## The task
When you find the line with "credits := [x.link.credits.getD" among the records below, reproduce it and each line after it exactly, ending with the line with "waiting := x.link.waiting".
Segment Start: Entries supplied
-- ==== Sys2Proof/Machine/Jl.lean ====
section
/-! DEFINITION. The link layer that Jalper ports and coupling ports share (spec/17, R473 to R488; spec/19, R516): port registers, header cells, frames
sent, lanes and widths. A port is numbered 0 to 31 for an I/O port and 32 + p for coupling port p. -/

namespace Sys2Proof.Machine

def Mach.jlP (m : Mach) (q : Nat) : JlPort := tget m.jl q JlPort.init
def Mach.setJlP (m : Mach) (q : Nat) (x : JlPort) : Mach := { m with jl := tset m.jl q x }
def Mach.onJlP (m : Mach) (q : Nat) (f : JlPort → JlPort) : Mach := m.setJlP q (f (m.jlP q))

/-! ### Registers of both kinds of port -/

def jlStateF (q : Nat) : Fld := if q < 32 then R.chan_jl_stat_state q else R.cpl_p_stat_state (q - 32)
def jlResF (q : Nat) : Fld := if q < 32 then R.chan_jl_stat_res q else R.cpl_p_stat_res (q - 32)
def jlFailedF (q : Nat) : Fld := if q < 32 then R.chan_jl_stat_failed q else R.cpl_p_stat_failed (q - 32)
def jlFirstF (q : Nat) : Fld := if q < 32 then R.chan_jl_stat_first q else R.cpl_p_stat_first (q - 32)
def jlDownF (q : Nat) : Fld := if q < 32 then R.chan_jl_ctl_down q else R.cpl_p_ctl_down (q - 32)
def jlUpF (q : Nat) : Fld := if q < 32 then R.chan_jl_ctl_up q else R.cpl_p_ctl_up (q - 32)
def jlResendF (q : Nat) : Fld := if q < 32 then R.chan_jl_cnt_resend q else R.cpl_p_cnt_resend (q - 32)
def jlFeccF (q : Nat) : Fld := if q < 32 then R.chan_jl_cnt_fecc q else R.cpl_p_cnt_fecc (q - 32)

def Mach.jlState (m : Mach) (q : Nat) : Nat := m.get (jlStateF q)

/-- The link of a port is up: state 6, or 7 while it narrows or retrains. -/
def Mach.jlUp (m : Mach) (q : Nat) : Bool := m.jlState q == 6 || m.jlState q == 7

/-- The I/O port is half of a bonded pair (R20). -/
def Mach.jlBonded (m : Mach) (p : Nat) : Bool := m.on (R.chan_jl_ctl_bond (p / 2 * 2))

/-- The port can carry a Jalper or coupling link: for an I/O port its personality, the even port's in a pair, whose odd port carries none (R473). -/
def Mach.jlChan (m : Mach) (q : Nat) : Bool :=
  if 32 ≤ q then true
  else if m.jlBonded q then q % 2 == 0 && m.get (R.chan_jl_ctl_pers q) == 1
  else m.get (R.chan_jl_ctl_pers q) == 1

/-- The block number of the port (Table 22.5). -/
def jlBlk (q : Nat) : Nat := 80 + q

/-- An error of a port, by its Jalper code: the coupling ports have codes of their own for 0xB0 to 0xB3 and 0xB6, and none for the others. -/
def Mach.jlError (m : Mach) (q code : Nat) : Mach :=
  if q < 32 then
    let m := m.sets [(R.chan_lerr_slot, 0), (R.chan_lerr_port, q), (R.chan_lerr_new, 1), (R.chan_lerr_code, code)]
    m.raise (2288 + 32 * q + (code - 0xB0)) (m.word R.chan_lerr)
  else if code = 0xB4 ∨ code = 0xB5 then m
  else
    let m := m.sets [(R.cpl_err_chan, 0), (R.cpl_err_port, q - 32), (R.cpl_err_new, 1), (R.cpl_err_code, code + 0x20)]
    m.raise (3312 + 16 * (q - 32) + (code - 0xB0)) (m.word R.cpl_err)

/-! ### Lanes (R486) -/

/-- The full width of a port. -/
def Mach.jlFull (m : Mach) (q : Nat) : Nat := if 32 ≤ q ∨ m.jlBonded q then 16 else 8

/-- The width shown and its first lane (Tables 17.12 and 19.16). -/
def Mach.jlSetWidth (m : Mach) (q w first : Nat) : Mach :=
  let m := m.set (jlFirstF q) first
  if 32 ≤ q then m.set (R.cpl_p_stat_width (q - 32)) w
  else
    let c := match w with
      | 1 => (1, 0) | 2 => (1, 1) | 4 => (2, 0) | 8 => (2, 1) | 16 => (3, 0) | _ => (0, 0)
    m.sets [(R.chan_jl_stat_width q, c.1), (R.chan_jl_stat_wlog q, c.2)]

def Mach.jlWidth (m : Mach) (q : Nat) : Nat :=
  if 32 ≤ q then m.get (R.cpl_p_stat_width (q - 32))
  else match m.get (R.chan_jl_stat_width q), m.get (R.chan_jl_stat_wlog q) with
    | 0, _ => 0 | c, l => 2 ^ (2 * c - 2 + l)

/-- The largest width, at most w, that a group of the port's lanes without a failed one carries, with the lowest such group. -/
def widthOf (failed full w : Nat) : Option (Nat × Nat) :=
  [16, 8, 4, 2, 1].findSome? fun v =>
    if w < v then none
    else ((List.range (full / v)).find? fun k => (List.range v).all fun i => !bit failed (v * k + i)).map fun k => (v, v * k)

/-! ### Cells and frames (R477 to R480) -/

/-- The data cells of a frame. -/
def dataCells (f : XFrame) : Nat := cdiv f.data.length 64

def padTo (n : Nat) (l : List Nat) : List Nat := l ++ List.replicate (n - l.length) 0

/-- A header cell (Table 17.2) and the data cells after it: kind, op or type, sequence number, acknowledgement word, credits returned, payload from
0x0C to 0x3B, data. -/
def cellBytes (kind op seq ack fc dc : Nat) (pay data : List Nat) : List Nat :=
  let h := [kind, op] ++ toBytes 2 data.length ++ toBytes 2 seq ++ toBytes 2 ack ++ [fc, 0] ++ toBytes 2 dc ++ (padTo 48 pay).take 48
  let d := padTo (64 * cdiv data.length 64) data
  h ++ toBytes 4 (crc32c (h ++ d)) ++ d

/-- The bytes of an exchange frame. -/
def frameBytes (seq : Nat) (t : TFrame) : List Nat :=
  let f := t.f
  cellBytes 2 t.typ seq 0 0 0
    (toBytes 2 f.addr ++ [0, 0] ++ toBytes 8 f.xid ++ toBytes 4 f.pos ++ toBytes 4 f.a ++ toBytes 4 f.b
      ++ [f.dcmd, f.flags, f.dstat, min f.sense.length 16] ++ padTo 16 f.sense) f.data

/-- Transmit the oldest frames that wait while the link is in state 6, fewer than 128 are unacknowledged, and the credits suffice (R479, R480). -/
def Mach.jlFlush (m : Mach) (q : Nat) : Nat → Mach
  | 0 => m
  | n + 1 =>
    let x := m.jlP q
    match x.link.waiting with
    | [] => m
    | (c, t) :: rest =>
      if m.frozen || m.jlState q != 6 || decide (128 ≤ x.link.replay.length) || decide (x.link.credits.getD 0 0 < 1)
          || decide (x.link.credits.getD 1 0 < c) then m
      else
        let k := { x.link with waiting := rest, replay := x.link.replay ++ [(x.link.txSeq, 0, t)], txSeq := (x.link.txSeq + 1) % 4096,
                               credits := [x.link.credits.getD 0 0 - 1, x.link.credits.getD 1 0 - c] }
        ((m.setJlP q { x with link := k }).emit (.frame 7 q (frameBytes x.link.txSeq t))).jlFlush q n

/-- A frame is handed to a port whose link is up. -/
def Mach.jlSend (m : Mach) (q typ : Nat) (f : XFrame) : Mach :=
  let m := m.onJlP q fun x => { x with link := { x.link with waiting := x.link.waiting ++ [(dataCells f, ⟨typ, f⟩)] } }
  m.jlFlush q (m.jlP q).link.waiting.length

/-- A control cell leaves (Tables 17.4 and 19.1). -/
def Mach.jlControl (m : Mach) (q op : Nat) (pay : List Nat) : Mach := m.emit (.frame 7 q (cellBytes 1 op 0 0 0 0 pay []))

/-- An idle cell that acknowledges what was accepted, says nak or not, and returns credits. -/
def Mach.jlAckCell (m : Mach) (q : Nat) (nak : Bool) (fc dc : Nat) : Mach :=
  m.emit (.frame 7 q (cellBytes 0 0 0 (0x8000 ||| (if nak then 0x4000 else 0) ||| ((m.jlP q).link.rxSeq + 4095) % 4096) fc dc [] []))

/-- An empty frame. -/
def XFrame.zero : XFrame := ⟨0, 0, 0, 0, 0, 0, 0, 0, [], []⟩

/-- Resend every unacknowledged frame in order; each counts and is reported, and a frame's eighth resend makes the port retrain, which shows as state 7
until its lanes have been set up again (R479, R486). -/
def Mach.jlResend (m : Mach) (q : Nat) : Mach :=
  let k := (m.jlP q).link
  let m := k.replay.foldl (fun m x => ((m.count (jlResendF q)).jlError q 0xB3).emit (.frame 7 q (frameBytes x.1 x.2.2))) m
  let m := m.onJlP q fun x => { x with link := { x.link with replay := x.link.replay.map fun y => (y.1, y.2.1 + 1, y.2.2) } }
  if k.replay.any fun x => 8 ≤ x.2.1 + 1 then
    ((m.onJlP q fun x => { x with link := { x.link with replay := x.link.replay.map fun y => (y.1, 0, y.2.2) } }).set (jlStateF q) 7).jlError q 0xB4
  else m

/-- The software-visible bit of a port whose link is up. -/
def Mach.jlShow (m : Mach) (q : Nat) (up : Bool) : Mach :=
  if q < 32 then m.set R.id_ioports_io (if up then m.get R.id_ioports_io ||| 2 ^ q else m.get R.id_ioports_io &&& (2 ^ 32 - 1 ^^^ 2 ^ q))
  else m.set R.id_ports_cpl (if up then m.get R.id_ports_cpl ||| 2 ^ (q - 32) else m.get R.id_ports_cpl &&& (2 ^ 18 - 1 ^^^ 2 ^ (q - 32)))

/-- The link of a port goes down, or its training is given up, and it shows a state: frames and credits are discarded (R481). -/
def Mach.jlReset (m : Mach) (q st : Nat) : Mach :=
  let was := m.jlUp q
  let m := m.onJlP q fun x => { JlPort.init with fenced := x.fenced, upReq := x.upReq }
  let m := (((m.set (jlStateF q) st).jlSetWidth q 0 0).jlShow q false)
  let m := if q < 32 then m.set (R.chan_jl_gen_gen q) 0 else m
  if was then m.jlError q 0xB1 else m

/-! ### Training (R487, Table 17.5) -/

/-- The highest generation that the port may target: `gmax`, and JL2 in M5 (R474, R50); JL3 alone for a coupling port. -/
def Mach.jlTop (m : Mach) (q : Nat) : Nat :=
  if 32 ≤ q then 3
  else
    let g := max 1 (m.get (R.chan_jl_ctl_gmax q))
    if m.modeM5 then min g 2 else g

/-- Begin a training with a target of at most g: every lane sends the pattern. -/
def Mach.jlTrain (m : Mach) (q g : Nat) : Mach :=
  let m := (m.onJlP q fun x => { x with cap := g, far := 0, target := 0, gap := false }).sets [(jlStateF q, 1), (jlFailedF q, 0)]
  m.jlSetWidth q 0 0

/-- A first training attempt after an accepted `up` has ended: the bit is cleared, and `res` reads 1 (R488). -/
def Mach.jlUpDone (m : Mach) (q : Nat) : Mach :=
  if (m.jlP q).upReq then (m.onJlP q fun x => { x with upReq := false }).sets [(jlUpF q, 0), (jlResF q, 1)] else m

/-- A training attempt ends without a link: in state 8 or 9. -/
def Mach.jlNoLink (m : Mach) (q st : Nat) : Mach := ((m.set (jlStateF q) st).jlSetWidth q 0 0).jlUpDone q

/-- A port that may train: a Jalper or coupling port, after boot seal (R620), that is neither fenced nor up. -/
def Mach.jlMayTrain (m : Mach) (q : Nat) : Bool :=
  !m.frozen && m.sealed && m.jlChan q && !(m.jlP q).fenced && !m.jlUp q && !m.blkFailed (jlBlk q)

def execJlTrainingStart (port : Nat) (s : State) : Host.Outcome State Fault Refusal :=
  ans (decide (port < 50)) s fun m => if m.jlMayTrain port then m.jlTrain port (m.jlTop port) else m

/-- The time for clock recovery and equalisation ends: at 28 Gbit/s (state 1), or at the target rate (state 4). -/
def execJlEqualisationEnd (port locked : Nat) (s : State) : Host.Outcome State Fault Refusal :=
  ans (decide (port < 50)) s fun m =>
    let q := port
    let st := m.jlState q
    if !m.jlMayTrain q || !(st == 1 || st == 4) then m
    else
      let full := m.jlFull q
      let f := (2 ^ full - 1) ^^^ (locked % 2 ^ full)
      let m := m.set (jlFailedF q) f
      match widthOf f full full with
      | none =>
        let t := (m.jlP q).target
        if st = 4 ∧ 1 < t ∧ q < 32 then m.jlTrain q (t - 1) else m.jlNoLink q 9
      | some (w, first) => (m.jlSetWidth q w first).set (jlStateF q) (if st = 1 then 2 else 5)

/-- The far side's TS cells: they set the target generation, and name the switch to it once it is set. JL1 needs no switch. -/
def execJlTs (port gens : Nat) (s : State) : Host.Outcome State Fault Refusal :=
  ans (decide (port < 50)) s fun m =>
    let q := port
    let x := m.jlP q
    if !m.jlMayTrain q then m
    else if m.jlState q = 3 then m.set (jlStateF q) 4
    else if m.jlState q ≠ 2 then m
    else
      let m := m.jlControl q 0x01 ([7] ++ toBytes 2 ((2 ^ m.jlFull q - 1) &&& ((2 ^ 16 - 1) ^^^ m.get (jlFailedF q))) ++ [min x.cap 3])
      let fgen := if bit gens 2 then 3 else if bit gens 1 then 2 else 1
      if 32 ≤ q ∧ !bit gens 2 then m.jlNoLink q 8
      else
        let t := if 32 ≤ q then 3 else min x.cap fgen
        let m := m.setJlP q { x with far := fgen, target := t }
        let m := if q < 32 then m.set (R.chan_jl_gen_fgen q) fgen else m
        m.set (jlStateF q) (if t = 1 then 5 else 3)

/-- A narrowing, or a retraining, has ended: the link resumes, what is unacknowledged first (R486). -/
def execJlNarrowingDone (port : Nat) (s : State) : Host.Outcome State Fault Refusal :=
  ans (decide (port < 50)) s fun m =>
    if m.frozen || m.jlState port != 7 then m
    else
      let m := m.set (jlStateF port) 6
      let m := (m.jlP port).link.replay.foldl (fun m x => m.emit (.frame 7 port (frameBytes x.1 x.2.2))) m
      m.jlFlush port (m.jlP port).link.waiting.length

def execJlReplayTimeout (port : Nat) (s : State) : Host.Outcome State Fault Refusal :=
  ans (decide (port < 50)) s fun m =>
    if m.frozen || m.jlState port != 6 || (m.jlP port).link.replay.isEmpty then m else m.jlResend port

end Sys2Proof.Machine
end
Segment End: Entries supplied
## Finished task
                               credits := [x.link.credits.getD 0 0 - 1, x.link.credits.getD 1 0 - c] }
        ((m.setJlP q { x with link := k }).emit (.frame 7 q (frameBytes x.link.txSeq t))).jlFlush q n

/-- A frame is handed to a port whose link is up. -/
def Mach.jlSend (m : Mach) (q typ : Nat) (f : XFrame) : Mach :=
  let m := m.onJlP q fun x => { x with link := { x.link with waiting := x.link.waiting ++ [(dataCells f, ⟨typ, f⟩)] } }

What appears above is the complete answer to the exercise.